(Collected data)
-- ==== Sys2Proof/Machine/Crypto.lean ====
section
/-!
DEFINITION. The cryptographic functions the spec names: SHA-256 of the content hash and of PUBKEY (R132, Table PK-5),
AES-128-CMAC of the message tag (R312) and Ed25519 verification of the pack signature (R427).
-/
namespace Sys2Proof.Machine

/-- Big-endian bytes as a number. -/
def beNat (l : List Byte) : Nat := l.foldl (fun a b => a * 256 + b.toNat) 0

/-- A number as n big-endian bytes. -/
def natBE (n v : Nat) : List Byte := (natLE n v).reverse

/-! ### SHA-2 (FIPS 180-4, R132 and R427)

One function for both digests: a width, a number of rounds and twelve amounts tell SHA-256 from SHA-512. The constants of the
standard are computed from what it says they are, the first bits of the fractional parts of roots of the first primes. -/

/-- What tells a SHA-2 function from another: the width of a word, its rounds, and the amounts of its four mixes; the last
amount of the two mixes of the schedule shifts, every other one rotates. -/
structure Sha where
  w : Nat
  rounds : Nat
  schedOld : List Nat
  schedNew : List Nat
  mixA : List Nat
  mixE : List Nat

/-- SHA-256. -/
def Sha.of256 : Sha :=
  { w := 32, rounds := 64, schedOld := [7, 18, 3], schedNew := [17, 19, 10], mixA := [2, 13, 22], mixE := [6, 11, 25] }

/-- SHA-512. -/
def Sha.of512 : Sha :=
  { w := 64, rounds := 80, schedOld := [1, 8, 7], schedNew := [19, 61, 6], mixA := [28, 34, 39], mixE := [14, 18, 41] }

/-- The primes below 410, the first eighty, in order. -/
def shaPrimes : List Nat :=
  (List.range 410).filter (fun n => decide (2 ≤ n) && (List.range 21).all (fun d => decide (d < 2 ∨ n ≤ d ∨ n % d ≠ 0)))

/-- The largest number whose k-th power is at most x, bit by bit from bit n - 1 on down. -/
def rootByBits (k x : Nat) : Nat → Nat → Nat
  | 0, r => r
  | n + 1, r => rootByBits k x n (if (r + 2 ^ n) ^ k ≤ x then r + 2 ^ n else r)

/-- The first bits, a word of them, of the fractional part of the k-th root of q. -/
def Sha.rootWord (f : Sha) (k q : Nat) : Nat := rootByBits k (q * 2 ^ (k * f.w)) (f.w + 5) 0 % 2 ^ f.w

/-- The hash value before the first block: from the square roots of eight primes. -/
def Sha.start (f : Sha) : List Nat := (shaPrimes.take 8).map (f.rootWord 2)

/-- The constants of the rounds: from the cube roots of as many primes. -/
def Sha.consts (f : Sha) : List Nat := (shaPrimes.take f.rounds).map (f.rootWord 3)

/-- The exclusive or of a word turned right by each amount. -/
def Sha.turns (f : Sha) (amounts : List Nat) (x : Nat) : Nat :=
  amounts.foldl (fun acc n => acc ^^^ (x >>> n ||| (x <<< (f.w - n)) % 2 ^ f.w)) 0

/-- A mix of the message schedule: the last amount shifts. -/
def Sha.sched (f : Sha) (amounts : List Nat) (x : Nat) : Nat :=
  f.turns (amounts.take 2) x ^^^ x >>> amounts.getD 2 0

/-- The next word of the message schedule from the sixteen before it, oldest first. -/
def Sha.nextWord (f : Sha) (win : List Nat) : Nat :=
  (win.getD 0 0 + f.sched f.schedOld (win.getD 1 0) + win.getD 9 0 + f.sched f.schedNew (win.getD 14 0)) % 2 ^ f.w

/-- The working variables as the standard's two histories, newest first: a, b, c, d and e, f, g, h. One round puts a new word in
front of each and drops the oldest. -/
def Sha.round (f : Sha) (v : List Nat × List Nat) (kw : Nat) : List Nat × List Nat :=
  let (as, es) := v
  let (e, g) := (es.getD 0 0, es.getD 2 0)
  let choice := g ^^^ e &&& (es.getD 1 0 ^^^ g)
  let most := as.getD 0 0 &&& (as.getD 1 0 ||| as.getD 2 0) ||| as.getD 1 0 &&& as.getD 2 0
  let t := es.getD 3 0 + f.turns f.mixE e + choice + kw
  ((t + f.turns f.mixA (as.getD 0 0) + most) % 2 ^ f.w :: as.take 3, (as.getD 3 0 + t) % 2 ^ f.w :: es.take 3)

/-- The rounds over a block: the schedule's window moves on by a word at each. -/
def Sha.rounds16 (f : Sha) : List Nat → List Nat → List Nat × List Nat → List Nat × List Nat
  | [], _, v => v
  | k :: ks, win, v => f.rounds16 ks (win.drop 1 ++ [f.nextWord win]) (f.round v (k + win.getD 0 0))

/-- The hash value after one block of bytes. -/
def Sha.block (f : Sha) (ks hash : List Nat) (bytes : List Byte) : List Nat :=
  let win := (List.range 16).map (fun i => beNat ((bytes.drop (i * (f.w / 8))).take (f.w / 8)))
  let v := f.rounds16 ks win (hash.take 4, hash.drop 4)
  hash.zipWith (fun x y => (x + y) % 2 ^ f.w) (v.1 ++ v.2)

/-- The message with its end: a bit 1, zeros, and its length in bits in the last two words of a block. -/
def Sha.padded (f : Sha) (msg : List Byte) : List Byte :=
  let part := f.w / 4
  let zeros := 8 * part - 1 - (msg.length + part) % (8 * part)
  msg ++ 0x80 :: List.replicate zeros 0 ++ natBE part (8 * msg.length)

/-- The digest's words over n blocks. -/
def Sha.run (f : Sha) (ks : List Nat) : Nat → List Byte → List Nat → List Nat
  | 0, _, hash => hash
  | n + 1, bytes, hash => f.run ks n (bytes.drop (2 * f.w)) (f.block ks hash (bytes.take (2 * f.w)))

/-- The digest of a message. -/
def Sha.digest (f : Sha) (msg : List Byte) : List Byte :=
  let bytes := f.padded msg
  (f.run f.consts (bytes.length / (2 * f.w)) bytes f.start).flatMap (natBE (f.w / 8))

/-- SHA-256 digest, 32 bytes. -/
def sha256 (msg : List Byte) : List Byte := Sha.of256.digest msg

/-- SHA-512 digest, 64 bytes. -/
def sha512 (msg : List Byte) : List Byte := Sha.of512.digest msg

/-! ### AES-128 and CMAC -/

/-- Multiplication by x in GF(2^8). -/
def aesXtime (a : Nat) : Nat := if 128 ≤ a then ((2 * a) ^^^ 0x11B) % 256 else 2 * a

/-- Multiplication in GF(2^8). -/
def aesMul (a b : Nat) : Nat :=
  ((List.range 8).foldl (fun (p : Nat × Nat) i => (if bit b i then p.1 ^^^ p.2 else p.1, aesXtime p.2)) (0, a)).1

/-- The inverse in GF(2^8), 0 for 0: a^254. -/
def aesInv (a : Nat) : Nat :=
  ((List.range 7).foldl (fun (p : Nat × Nat) _ => let s := aesMul p.2 p.2; (aesMul p.1 s, s)) (1, a)).1

/-- The S-box of AES. -/
def aesSbox (a : Nat) : Nat :=
  let b := aesInv a
  let r (n : Nat) := ((b <<< n) ||| (b >>> (8 - n))) % 256
  b ^^^ r 1 ^^^ r 2 ^^^ r 3 ^^^ r 4 ^^^ 0x63

/-- The next round key from the present one (FIPS 197). -/
def aesNextKey (rc : Nat) (k : List Nat) : List Nat :=
  let g := [aesSbox (k.getD 13 0) ^^^ rc, aesSbox (k.getD 14 0), aesSbox (k.getD 15 0), aesSbox (k.getD 12 0)]
  (List.range 16).foldl (fun o i =>
    o ++ [k.getD i 0 ^^^ (if i < 4 then g.getD i 0 else o.getD (i - 4) 0)]) []

/-- SubBytes and ShiftRows on a column-major state. -/
def aesSubShift (s : List Nat) : List Nat :=
  (List.range 16).map (fun i => aesSbox (s.getD ((i + 4 * (i % 4)) % 16) 0))

/-- MixColumns. -/
def aesMix (s : List Nat) : List Nat :=
  (List.range 16).map (fun i =>
    let c := i / 4 * 4
    let r := i % 4
    let e (k : Nat) := s.getD (c + (r + k) % 4) 0
    aesMul (e 0) 2 ^^^ aesMul (e 1) 3 ^^^ e 2 ^^^ e 3)

/-- Byte-wise exclusive or of two blocks. -/
def xorL (a b : List Nat) : List Nat := a.zipWith (· ^^^ ·) b

/-- AES-128 encryption of one block. -/
def aesEncrypt (key block : List Nat) : List Nat :=
  let r := (List.range 10).foldl
    (fun (p : List Nat × List Nat × Nat) i =>
      let k := aesNextKey p.2.2 p.2.1
      let t := aesSubShift p.1
      (xorL (if i < 9 then aesMix t else t) k, k, aesXtime p.2.2))
    (xorL block key, key, 1)
  r.1

/-- Doubling of a 16-byte block in GF(2^128) (SP 800-38B subkeys). -/
def cmacDouble (b : List Nat) : List Nat :=
  let n := b.foldl (fun a x => a * 256 + x) 0
  let d := (2 * n) % 2 ^ 128 ^^^ (if bit n 127 then 0x87 else 0)
  (natBE 16 d).map BitVec.toNat

/-- The chained encryption of whole blocks; the first argument bounds their number. -/
def cmacChain (key : List Nat) : Nat → List Nat → List Nat → List Nat
  | 0, x, _ => x
  | k + 1, x, m => cmacChain key k (aesEncrypt key (xorL x (m.take 16))) (m.drop 16)

/-- AES-CMAC (NIST SP 800-38B, AES-128) of R312, 16 bytes. -/
def aesCmac (key msg : List Byte) : List Byte :=
  let kk := key.map BitVec.toNat
  let m := msg.map BitVec.toNat
  let l := aesEncrypt kk (List.replicate 16 0)
  let k1 := cmacDouble l
  let n := if m.length = 0 then 1 else (m.length + 15) / 16
  let last := m.drop (16 * (n - 1))
  let lastB := if last.length = 16 then xorL last k1
    else xorL (last ++ [0x80] ++ List.replicate (15 - last.length) 0) (cmacDouble k1)
  let x := cmacChain kk (n - 1) (List.replicate 16 0) m
  (aesEncrypt kk (xorL x lastB)).map (BitVec.ofNat 8)

/-! ### Ed25519 (RFC 8032) -/

/-- The field prime 2^255 - 19. -/
def edP : Nat := 2 ^ 255 - 19
/-- The group order. -/
def edL : Nat := 2 ^ 252 + 27742317777372353535851937790883648493
/-- The curve constant d = -121665 / 121666. -/
def edD : Nat := 37095705934669439343138083508754565189542113879843219016388785533085940283555
/-- A square root of -1. -/
def edSqrtM1 : Nat := 19681161376707505956807079304988542015446066515923890162744021073123829784752

/-- b^e mod m over the low n bits of e, most significant first. -/
def powModBits (m b e : Nat) : Nat → Nat → Nat
  | 0, acc => acc
  | n + 1, acc =>
    let s := acc * acc % m
    powModBits m b e n (if bit e n then s * b % m else s)

/-- b^e in the field. -/
def edPow (b e : Nat) : Nat := powModBits edP b e 256 1

/-- A point in extended homogeneous coordinates X, Y, Z, T. -/
abbrev EdPoint := Nat × Nat × Nat × Nat

/-- Subtraction in the field. -/
def edSub (a b : Nat) : Nat := (a + edP - b % edP) % edP

/-- Point addition (RFC 8032, section 5.1.4). -/
def edAdd (p q : EdPoint) : EdPoint :=
  let (x1, y1, z1, t1) := p
  let (x2, y2, z2, t2) := q
  let a := edSub y1 x1 * edSub y2 x2 % edP
  let b := (y1 + x1) * (y2 + x2) % edP
  let c := t1 * 2 * edD % edP * t2 % edP
  let d := z1 * 2 * z2 % edP
  let e := edSub b a
  let f := edSub d c
  let g := (d + c) % edP
  let h := (b + a) % edP
  (e * f % edP, g * h % edP, f * g % edP, e * h % edP)

/-- Scalar multiplication over the low n bits of k, most significant first. -/
def edMulBits (p : EdPoint) (k : Nat) : Nat → EdPoint → EdPoint
  | 0, acc => acc
  | n + 1, acc =>
    let s := edAdd acc acc
    edMulBits p k n (if bit k n then edAdd s p else s)

/-- [k]p for k below 2^256. -/
def edMul (p : EdPoint) (k : Nat) : EdPoint := edMulBits p k 256 (0, 1, 1, 0)

/-- Whether two points are equal. -/
def edEq (p q : EdPoint) : Bool :=
  (p.1 * q.2.2.1) % edP == (q.1 * p.2.2.1) % edP && (p.2.1 * q.2.2.1) % edP == (q.2.1 * p.2.2.1) % edP

/-- Decodes a point (RFC 8032, section 5.1.3). -/
def edDecode (l : List Byte) : Option EdPoint :=
  let n := leNat l
  let y := n % 2 ^ 255
  let sign := bit n 255
  if edP ≤ y then none else
  let u := edSub (y * y) 1
  let v := (edD * (y * y % edP) + 1) % edP
  let x0 := u * edPow v 3 % edP * edPow (u * edPow v 7 % edP) ((edP - 5) / 8) % edP
  let vxx := v * (x0 * x0 % edP) % edP
  let x := if vxx = u then some x0 else if vxx = (edP - u) % edP then some (x0 * edSqrtM1 % edP) else none
  match x with
  | none => none
  | some x =>
    if x = 0 ∧ sign then none
    else
      let x' := if (x % 2 = 1) = (sign = true) then x else (edP - x) % edP
      some (x', y, 1, x' * y % edP)

/-- The base point. -/
def edBase : EdPoint :=
  let x := 15112221349535400772501151409588531511454012693041857206046113283949847762202
  let y := 46316835694926478169428394003475163141307993866256225615783033603165251855960
  (x, y, 1, x * y % edP)

/-- Ed25519 verification of sig (R then S) over msg under the public key (RFC 8032, section 5.1.7). DESIGN CHOICE:
the equation checked is [S]B = R + [k]A without the cofactor, which the RFC permits (log entry 30). DEDUCED (log 64, not safe). -/
def ed25519Verify (pub msg sig : List Byte) : Bool :=
  let r := sig.take 32
  let s := leNat (sig.drop 32)
  match edDecode pub, edDecode r with
  | some a, some rp =>
    let k := leNat (sha512 (r ++ pub ++ msg)) % edL
    decide (s < edL) && edEq (edMul edBase s) (edAdd rp (edMul a k))
  | _, _ => false

end Sys2Proof.Machine
end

**Aim of the exercise**
Could you transcribe the entries above word for word, from the line with "are equal. -/" down to the line with "let v := (edD * (y * y % edP) + 1) % edP", keeping both?

**Response for this exercise**
/-- Whether two points are equal. -/
def edEq (p q : EdPoint) : Bool :=
  (p.1 * q.2.2.1) % edP == (q.1 * p.2.2.1) % edP && (p.2.1 * q.2.2.1) % edP == (q.2.1 * p.2.2.1) % edP

/-- Decodes a point (RFC 8032, section 5.1.3). -/
def edDecode (l : List Byte) : Option EdPoint :=
  let n := leNat l
  let y := n % 2 ^ 255
  let sign := bit n 255
  if edP ≤ y then none else
  let u := edSub (y * y) 1
  let v := (edD * (y * y % edP) + 1) % edP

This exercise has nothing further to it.